The reliability calculation methodology remains the same as the optimal placement selection at HV. Table 8 presents the reliability calculation results using DIgSILENT, providing the system indices. This table contains data such as the scenario code indicating the placement combination (explained by Figure 10), the number of converters placed at the 115 kV and 13.8 kV voltage levels, and the composite system reliability indices, including SAIFI, SAIDI, ENS, and EIC. This table is collected according to the number of MV converters and sorted from the highest to the lowest objective function values.
From Table 8, it can be seen that the placement of all converters at 13.8 kV voltage will have the lowest objective function, and the placement of converters at 115 kV will have the highest objective function. This indicates that placing converters closer to the load improves reliability.
The results presented consider the reliability aspect only. The five best scenarios for each number of MV converters can be obtained from Table 8. A summary of the best scenarios is provided in Table 9. The five best scenarios also provide HV converters that are transformed into MV converters. From this summary, the priority of HV converters that can be converted into MV converters can also be determined. This can be identified by observing the transformation sequence of HV converters from the scenario with the fewest total MV converters. The priority order from these five best scenarios is as follows.
  • Area VI–2,
  • Area II,
  • Area I,
  • Area VI–1,
  • Area V.

5.4. Sensitivity of Converter Reliability

The previous analysis has shown the result by combining the HV and MV converters in the system. The reliability results follow the converter component data from Table 2 and Table 3. This section shows how impactful the number of redundancies in the converter is in the power system manner. Sensitivity analysis for HV and MV scenarios is summarized in Table 10 and Table 11. The redundancy of both converters will be varied from 0 to 4.
The sensitivity results of the number of redundancies show that with a decrease in availability, the system reliability index will increase. The percentage change in the system reliability index for variations in the number of redundancies tends to be greater for HV converters than for MV converters. This is due to their larger capacity and fewer numbers, making a single HV converter failure more impactful. Redundancy consideration becomes important for HV converters.
The change in the system index does not significantly vary with changes in the number of redundancies for each converter application. Changes in the number of redundancies will have a more significant impact on the availability of HV converters. When no redundancy is provided, availability immediately drops below 99%. However, changing the redundancy number does not alter the optimal results of the HV and MV converter combination. Scenarios with the highest total MV converters will still have the best reliability.

5.5. Economic Analysis

In the previous analysis, the best configuration is the most MV converter scenario. However, this did not consider an economic analysis, which is crucial to ensure the most optimal techno-economic solution. For cost comparison, two parameters are examined: investment cost and outage cost. The investment cost is annualized with an assumed interest rate of 10% and combined with the annual outage cost.
Table 12 provides the investment parameters for each HV converter with a capacity of 75 MVA over a project duration of 17 years (2025–2041). The cost of MV converters tends to be higher compared with the investment cost of HV converters. The investment cost per MVA for MV converters is varied against the investment cost of HV converters. This investment ratio will determine the number of converters at HV and MV terminals. The simulations are for the five best scenarios for each number of MV converters.
Figure 11 provides a summary result of the cost comparison in several line graphs. When the cost of converters at MV and HV is the same or in a 1:1 ratio, the scenario with all five HV converters converted to MV will be more advantageous due to the lowest outage cost. As the cost ratio increases to 1.1–1.4 times, only one HV converter needs to be converted to MV, resulting in four MV converters. There is no need for conversion from HV to MV when the cost ratio rises to 1.5 times. The investment cost variation provides different optimal configurations for HV and MV converters.

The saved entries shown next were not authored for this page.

-- ==== Sys2Proof/Certificates/Slice0/Obligations.lean ====
section
/-!
DEFINITION. The statements for the provers.  They come from the numbered rules of spec/: each docstring names the rules.
-/
open Sys2Proof Sys2Proof.Machine

/-! ### The machine -/

/-- A step takes the command that has waited longest and executes it on the state without it. -/
def Obligations.StepRunsFrontCommand : Prop :=
  ∀ (c : Instr) (rest : List Instr) (s : State), s.pending = c :: rest → step s = exec c { s with pending := rest }

/-- With no command waiting a step is one tick of the TB clock, in which due TCP retransmissions leave, rings that have drained show it,
the registers that follow the time are shown anew and firmware services the watchdog; a device that is held in reset or lies in Bivouac stands still (the model's choice: notes/assumptions/1.md). -/
def Obligations.IdleStepIsOneTick : Prop :=
  ∀ s : State, s.pending = [] →
    (s.dark = true → step s = .next s) ∧
    (s.dark = false → step s = .next s.tick.tcpResend.settleRings.fslWatch.pairAge.trialWatch.wdtWatch.needShow)

/-- Every command answers a next state in every state: none faults and none is refused.

No command touches the queue of waiting commands. -/
def Obligations.CommandsAnswerNextAndKeepTheQueue : Prop :=
  (∀ (c : Instr) (s : State), ∃ t, exec c s = .next t) ∧
  (∀ (c : Instr) (s t : State), exec c s = .next t → t.pending = s.pending)

/-- R24: the active copy changes only when a CINCH applies; besides, the spec lets it take the resynchronisation image (R371), the battery
copy of KEY_TAMP_CFG at the start (R407) and the reset values (R414). -/
def Obligations.ActiveCopyChangesOnlyAtBoundaries : Prop :=
  ∀ (c : Instr) (s t : State), exec c s = .next t → activeAfter c s t.act

/-- R398, R400, R433, R443: fuses are only burned, by every step, also one with no command waiting.

The life-cycle state, the owner root and SEC_VER change by no command but KEY_OP ADVANCE, KEY_OP PROVISION and TRIAL_COMMIT (R400,
R402, R443). -/
def Obligations.FusesOnlyBurn : Prop :=
  (∀ s t : State, step s = .next t → s.FusesKept t) ∧
  (∀ (c : Instr) (s t : State), exec c s = .next t →
      (∀ tag len state check, c ≠ .keyOpAdvance tag len state check) →
      (∀ tag len addr dma wrapped, c ≠ .keyOpProvision tag len addr dma wrapped) → c ≠ .trialCommit →
      t.key.lcs = s.key.lcs ∧ t.key.owner = s.key.owner ∧ t.key.secVer = s.key.secVer)

/-- R44, R45: from every state with a legal time base every step leaves a legal time base. -/
def Obligations.TimeBaseStaysLegal : Prop :=
  ∀ s t : State, s.TimeBaseLegal → step s = .next t → t.TimeBaseLegal

/-- The time base after reset is legal, so that the invariant above begins to hold. -/
def Obligations.TimeBaseLegalAtReset : Prop := State.reset.TimeBaseLegal

/-- R44 (the model holds seconds and nanoseconds as one number of nanoseconds, S = ns / 1,000,000,000 and N = ns mod 1,000,000,000): a tick
adds the increment, 8 bits of whole nanoseconds and 32 of fraction, modulo 2^48 seconds; N stays below 1,000,000,000, and a carry of N
adds 1 to S, which wraps; after a power-on reset and after a system reset the time base reads 0 and the increment is exactly 2 ns. -/
def Obligations.TickAddsIncrement : Prop :=
  (∀ s : State, s.TimeBaseLegal → s.tb.incrNext = none →
    let t := s.tick
    let n := s.tb.ns % nsPerS + (s.tb.frac + s.tb.incr) / 2 ^ 32
    t.tb.frac = (s.tb.frac + s.tb.incr) % 2 ^ 32 ∧
    (n < nsPerS → t.tb.ns % nsPerS = n ∧ t.tb.ns / nsPerS = s.tb.ns / nsPerS) ∧
    (nsPerS ≤ n → t.tb.ns % nsPerS = n - nsPerS ∧ t.tb.ns / nsPerS = (s.tb.ns / nsPerS + 1) % 2 ^ 48) ∧
    t.tb.ns % nsPerS < 2 ^ 30 ∧ t.tb.ns / nsPerS < 2 ^ 48 ∧ t.tb.incr = s.tb.incr ∧
    t = { s with tb := { s.tb with ns := t.tb.ns, frac := t.tb.frac } }) ∧
  (∀ (s : State) (cause : Nat) (lost : Bool),
    (s.powerOn cause lost).tb.ns = 0 ∧ (s.powerOn cause lost).tb.frac = 0 ∧ (s.powerOn cause lost).tb.incr = 0x0200000000 ∧
    (s.systemReset cause).tb.ns = 0 ∧ (s.systemReset cause).tb.frac = 0 ∧ (s.systemReset cause).tb.incr = 0x0200000000)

5.6. Sensitivity of Interruption Cost

The interruption cost used in the previous analysis was based on IEEE standards for industrial loads. However, in the case of industrial systems in Indonesia, interruption costs may be different. Studies in [52,53] have calculated the value of lost load (VoLL) for the Java–Madura–Bali power system. The highest VoLL for industrial consumers was estimated at IDR 67,446.75 per kWh, equivalent to USD 4.12 per kWh.
A sensitivity analysis of interruption costs was conducted to assess its impact on decision-making regarding the placement of HV and MV converters. Sensitivity was analyzed at USD 5/kW, USD 10/kW, and USD 15/kW for one hour. These values were used as multipliers based on the IEEE Std. The interruption costs for each sensitivity value are shown in Figure 12.

5.6.1. Interruption Cost Sensitivity I

Figure 13 provides the cost comparison graph of USD 5 per kW interruption cost for one hour. It can be observed that the NPV decreases by approximately USD 50 million from the previous result. When the prices of HV and MV converters are at a 1:1 ratio, the scenario where all five HV converters are converted to MV is more advantageous, as it yields the lowest NPV. As the price ratio increases to 1.1, converting one HV converter to MV still results in the lowest NPV. However, at a ratio of 1.2, converting HV converters to MV converters becomes unprofitable.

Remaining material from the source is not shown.